- Location of Coorg State in India
- Country: India
- Region: South India
- Formation: 26 January 1950
- Dissolution: 1 November 1956

Government
- • 1952-1956: C. M. Poonacha
- Time zone: UTC+05:30 (IST)
| Preceded by | Succeeded by |
| / Coorg Province | Mysore State / |

= Coorg State =

Coorg State was a Part-C state in India which existed from 1950 to 1956. When the Constitution of India came into force on 26 January 1950, most of the existing provinces were reconstituted into states. Thus, Coorg Province became Coorg State. Coorg State was ruled by a Chief Commissioner with Mercara as its capital. The head of the government was the Chief Minister. Coorg State was abolished on 1 November 1956 as per the States Reorganisation Act, 1956 and its territory was merged with Mysore State (later renamed as Karnataka in 1973). Currently, Coorg forms a district of Karnataka state.

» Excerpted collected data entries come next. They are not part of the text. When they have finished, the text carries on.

/-- A kernel's declaration (R118, R119, R122, R138). -/
def imageKernelOk (g : Image) (p : Nat) (k : KernelDecl) : Bool :=
  let rows := (2 ^ k.h - 1) * 2 ^ k.y0
  k.kernel ≤ 255 && k.codeSize ≤ 65536 && 8 * (k.entry + k.codeSize) ≤ g.code.length && 1 ≤ k.w && 1 ≤ k.h
    && k.x0 + k.w ≤ 32 && k.y0 + k.h ≤ 32 && [16, 32, 48].contains k.localKib && 1 ≤ k.tasks && k.tasks ≤ 2 ^ 24
    && 1 ≤ k.budget && k.budget < 2 ^ 32 && ((List.range 27).drop 16).any (fun e => k.watchdog = 2 ^ e) && k.arg ≤ 9
    && (!k.cacheGlobal || g.required.getLsbD 7) && (!(k.usesFadd32 || usesAtom g k 1) || g.required.getLsbD 5)
    && (!(k.usesFaddBf16 || usesAtom g k 2) || g.required.getLsbD 6)
    && (bitsOf 8 k.dies.toNat).all fun d => ((imageRec g p).handRows.getD d 0).toNat &&& rows = rows

/-- The tiles of an array, as die and tile (R80). -/
def millTiles (m : MillUse) : List (Nat × Nat) :=
  match m.mode with
  | .solo => [(m.die, m.index)]
  | .quad => ([0, 1, 4, 5].map fun t => (m.die, t + [0, 2, 8, 10].getD m.index 0))
  | .gang => (List.range 16).map fun t => (m.die, t)
  | .pair => (List.range 32).map fun t => (m.die / 2 * 2 + t / 16, t % 16)

/-- A Mill use: the array in one polder (R81), its formats (R78), its limits (R83). -/
def imageMillOk (g : Image) (p : Nat) (m : MillUse) : Bool :=
  let within := fun (x hi : Nat) => 1 ≤ x && x ≤ hi
  m.die < 8 && (match m.mode with
    | .solo => m.index < 16
    | .quad => m.index < 4
    | _ => true)
    && ((millTiles m).all fun t => ((imageRec g p).tiles.getD t.1 0).getLsbD t.2)
    && within m.fmtA 6 && within m.fmtB 6 && (m.fmtA = 6 : Bool) = (m.fmtB = 6 : Bool)
    && ((m.fmtA ≠ 3 && m.fmtA ≠ 4 && m.fmtB ≠ 3 && m.fmtB ≠ 4) || g.required.getLsbD 1)
    && (match m.op with
      | 0 => within m.m 1048576 && within m.n 1048576 && within m.k 1048576
      | 1 => within m.m 1048576 && within m.n 1048576 && within m.k 1048576
      | 2 => m.mode = .solo && within m.m 64 && within m.k 16384
      | 3 => m.mode = .solo && 1 ≤ m.m && within m.n 1048576 && within m.k 256 && within m.heads 256 && within m.fmtV 5
        && ((m.fmtV ≠ 3 && m.fmtV ≠ 4) || g.required.getLsbD 1)
      | 4 => m.mode = .solo && m.m ≤ (if g.required.getLsbD 2 then 9 else 5) && within m.k 16384 && m.dies ≠ 0
        && 256 ≤ m.n && m.n ≤ 1048576 && m.n % (256 * popCount 8 m.dies.toNat) = 0
      | _ => false)

/-- A part of a schedule that a dependency names is there. -/
def stepThere (c : Schedule) : Step → Bool
  | .stream i => i < c.streams.length
  | .kernel i => i < c.kernels.length
  | .range i => i < c.ranges.length
  | .coll i => i < c.colls.length

/-- What a Mill use takes and gives: streams to and from the Mill in its formats (R38). -/
def millFlowOk (c : Schedule) (m : MillUse) : Bool :=
  let takes := fun (n : Option Nat) (f : Nat) => n.all fun n => c.streams[n]?.any fun d => d.dst = .mill && d.fmt = f
  let gives := fun (n : Option Nat) => n.all fun n => c.streams[n]?.any fun d => d.src = .mill
  takes m.a m.fmtA && takes m.b m.fmtB && takes m.b2 m.fmtB && takes m.v (if m.op = 4 then 6 else m.fmtV) && gives m.out && gives m.out2
    && (m.record.all fun i => i < c.operands) && m.result.all fun i => i < c.operands

/-- What a station's use takes and gives: streams to and from the station (R38). -/
def useFlowOk (c : Schedule) (u : StationUse) : Bool :=
  let st := [Station.mill, .scale, .sieve, .cooper].getD u.kind .mill
  1 ≤ u.kind && u.kind ≤ 3 && u.die < 8 && (u.ins.all fun n => c.streams[n]?.any fun d => d.dst = st)
    && (u.out.all fun n => c.streams[n]?.any fun d => d.src = st) && u.record.all fun i => i < c.operands

/-- A schedule's descriptor. -/
def imageScheduleOk (g : Image) (c : Schedule) : Bool :=
  let p := c.pol
  p < 64 && (imageRec g p).port < 2 && c.operands ≤ 10 && c.aligns.length = c.operands && c.phases.length ≤ 8
    && (c.phases.all fun x => x.worst.length = 8 && x.point ≤ 7) && c.streams.length ≤ 256
    && c.streams.all (imageStreamOk g p) && c.kernels.all (imageKernelOk g p) && c.mills.all (imageMillOk g p)
    && c.mills.all (millFlowOk c) && c.uses.all (useFlowOk c) && (c.deps.all fun e => stepThere c e.1 && stepThere c e.2)
    && c.kmax ≤ 8 && (c.kmax ≤ 4 || g.required.getLsbD 2) && (!c.kvSplit || g.required.getLsbD 10)
    && ((List.range 64).all fun n => (porterNeed c (n / 8) (n % 8)).2 ≤ 64 && (porterNeed c (n / 8) (n % 8)).1 ≤ 4096)
    && (c.ranges.all fun r => r.die < 8 && ((imageRec g p).porters.getD r.die 0).getLsbD r.porter)
    && ((List.range 4).all fun k =>
      c.booked.getD k 0 = 0 || c.booked.getD k 0 ≤ ((imageRes g 6 p k).map ResRec.w4).getD 0)

/-- A polder's staging area on a die holds the largest need on each Porter (R165); the last schedule of the polder is reported. -/
def imageStagingOk (g : Image) (p d : Nat) : Bool :=
  let mine := g.schedules.filter fun c => c.pol = p
  let need := ((List.range 8).map fun n => (mine.map fun c => (porterNeed c d n).1).foldl max 0).sum
  need ≤ 2048 * ((imageRes g 3 p d).map ResRec.w8).getD 0

def imageSchedTests (g : Image) : List (Bool × Nat) :=
  eachOf 0 g.schedules (fun _ c => imageScheduleOk g c)
    ++ eachOf 0 g.schedules (fun _ c => (List.range 8).all fun d => imageStagingOk g c.pol d)

/-- Symbols of a kind of code table (R110). -/
def caskSymbols (kind : Nat) : Nat := [0, 16, 32, 8, 4, 4, 256].getD kind 0

/-- The code tables: the feature, their number and lengths, and Kraft sums of at most 1. -/
def imageCaskTests (g : Image) : List (Bool × Nat) :=
  eachOf 0 g.cask fun _ e =>
    g.required.getLsbD 9 && 1 ≤ e.1 && e.1 ≤ 6 && e.2.length ≤ 4 && e.2.all fun (t : CodeTable) =>
      t.length = caskSymbols e.1 && (t.all fun l => l ≤ 15)
        && ((t.filter fun l => l ≠ 0).map fun l => 2 ^ (15 - l)).sum ≤ 2 ^ 15

/-- Settings (R97, R167, R199). -/
def imageSettingTests (g : Image) : List (Bool × Nat) :=
  eachOf 0 g.dieSets (fun _ d => 4 ≤ d.ladder && d.ladder ≤ 32 && 8 ≤ d.stagger && d.stagger ≤ 64 && 2 ≤ d.hold && d.hold ≤ 16)
    ++ eachOf 8 g.tiers (fun _ t => t ≤ 16)

/-! ## The hardware of this start (REASON 10) -/

/-- The bundles that a stint's lanes lie in, where bundles hold 64 lanes (R148, R407). -/
def stintBundles (t : Stint) : List Nat :=
  if 0x20 ≤ t.segment && t.segment < 0x28 then
    ((List.range 4).filter fun i => meet t.laneFirst t.laneCount (64 * i) 64).map fun i => 2048 + 4 * (t.segment - 0x20) + i
  else if 0x28 ≤ t.segment && t.segment < 0x30 then [2080 + (t.segment - 0x28)]
  else []

/-- A stint meets a fenced die, a fenced Keel, or a bundle that is unusable or dead. -/
def State.stintDown (s : State) (t : Stint) : Bool :=
  let seg := t.segment
  (if seg < 0x20 then (s.mill (seg % 8)).fenced
   else if seg < 0x30 then (List.range 4).any fun k => (s.keel k).fenced && stintOnKeel t k
   else if seg < 0x38 then (s.mill (seg - 0x30)).fenced
   else seg < 0x3C && (s.keel (seg - 0x38)).fenced)
    || (stintBundles t).any fun b => (s.bundle b).state = 2 || (s.bundle b).state = 3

==Commissioners of Coorg State==
(1) Dewan Bahadur Ketolira Chengappa, became its first Chief Commissioner from 1947–1949

(2) C.T. Mudaliar became Chief Commissioner from 1949–1950

(3) Kanwar Baba Daya Singh Bedi, Chief Commissioner from 1950–1956

==Government of Coorg==
Government was formed in Coorg by Indian National Congress, who won 15 of 24 seats. Cabinet was formed with two ministers (including Chief Minister), which lasted till States Reorganisation Act on 1 November 1956.

===Chief Minister===

Cheppudira Muthana Poonacha won from Berriathnad constituency became the first and last Chief Minister of Coorg State from 1952 till 1956.

Map of Southern India before the States Reorganisation Act of 1956 with Coorg State in dark green

===Cabinet===
- Cheppudira Muthana Poonacha, who was the Chief Minister took the charge of Ministry of Finance for Coorg State.
- Kuttur Mallappa (elected to the assembly from the Sanivarsanthe constituency became the Home Minister of Coorg State

==Dissolution==
As a result of the States Reorganisation Act of 1 November 1956, when India's state boundaries were reorganised, Coorg State became a district of the then Mysore State Mysore State was later renamed as Karnataka and part of the historical region of Coorg now forms the Kodagu district of Karnataka.